-- ==== Sys2Proof/Machine/Operands.lean ====
section
/-!
DEFINITION. Operand forms: scalar sources (R93), effective addresses (R97), elements of vector registers (R157), vector sources
(R158) and the lane mask (R159).
-/

namespace Sys2Proof

/-- EA := (A + (B << SCALE) + DISP) mod 2^64 (R97). -/
def MX.addr (x : MX) (a b : Word) : Word := a + (b <<< x.scale.toNat) + x.disp.signExtend 64

/-- Bytes of the SIZE field (R97). -/
def MX.bytes (x : MX) : Nat := 2 ^ x.size.toNat

/-- Stamp and allocation of the access (R91). -/
def MX.opt (x : MX) : Machine.Opt := Machine.Opt.ofHint x.hint

end Sys2Proof

namespace Sys2Proof.Machine

/-! ### Scalar operands -/

/-- A scalar register or a small constant, sign-extended (R93). -/
def State.gk (s : State) : GK → Word
  | .g r => s.g r
  | .k c => c.signExtend 64

/-- A condition reads bit 0 of a predicate (R116). -/
def State.cond (s : State) (q : QReg) : Bool := (s.q q).getLsbD 0

/-- The effective address of an instruction with A and B. -/
def State.ea (s : State) (a b : GK) (x : MX) : Word := x.addr (s.gk a) (s.gk b)

/-- The effective address of an instruction whose address is A alone. -/
def State.eaA (s : State) (a : GReg) (x : MX) : Word := x.addr (s.g a) 0

/-! ### Vectors (R157, R159) -/

/-- Elements per register for a width. -/
def lanes (w : Nat) : Nat := 512 / w

/-- Element i of a register. -/
def elem (w : Nat) (v : Vec) (i : Nat) : Nat := elemBits v.toNat w i

/-- A register from a function of the element's number. -/
def vecOf (w : Nat) (f : Nat → Nat) : Vec :=
  BitVec.ofNat 512 ((List.range (lanes w)).foldr (fun i acc => f i % 2 ^ w + 2 ^ w * acc) 0)

/-- Element i is active (R159). -/
def State.active (s : State) (m : Option QReg) (i : Nat) : Bool :=
  match m with
  | none => true
  | some q => (s.q q).getLsbD i

/-- An inactive element keeps its old contents (R159). -/
def State.masked (s : State) (m : Option QReg) (w : Nat) (old : Vec) (f : Nat → Nat) : Vec :=
  vecOf w fun i => if s.active m i then f i else elem w old i

/-- A small constant in a format (R158). -/
def constIn (f : Nat) (c : BitVec 6) : Nat :=
  if isFloat f then (roundTo f .rne false (ofInt c.toInt)).1 else intBits (widthOf f) c.toInt

/-- Element i of a vector source (R158). -/
def State.vgk (s : State) (f : Nat) (b : VGK) (i : Nat) : Nat :=
  match b with
  | .v r => elem (widthOf f) (s.v r) i
  | .g r => (s.g r).toNat % 2 ^ widthOf f
  | .k c => constIn f c

/-- Element i of a source that may be a vector or a scalar register. -/
def State.vg (s : State) (f : Nat) (b : VG) (i : Nat) : Nat :=
  match b with
  | .v r => elem (widthOf f) (s.v r) i
  | .g r => (s.g r).toNat % 2 ^ widthOf f

/-- FFLAGS take more flags (R151). -/
def State.orFlags (s : State) (f : Fl) : State := s.onMe fun t => { t with fflags := t.fflags ||| f }

end Sys2Proof.Machine
end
────────
**PROBLEM DESCRIPTION**
Copy each line of the listing that contains the string "Word".

**THE COMPLETED TASK**
def MX.addr (x : MX) (a b : Word) : Word := a + (b <<< x.scale.toNat) + x.disp.signExtend 64
def State.gk (s : State) : GK → Word
def State.ea (s : State) (a b : GK) (x : MX) : Word := x.addr (s.gk a) (s.gk b)
def State.eaA (s : State) (a : GReg) (x : MX) : Word := x.addr (s.g a) 0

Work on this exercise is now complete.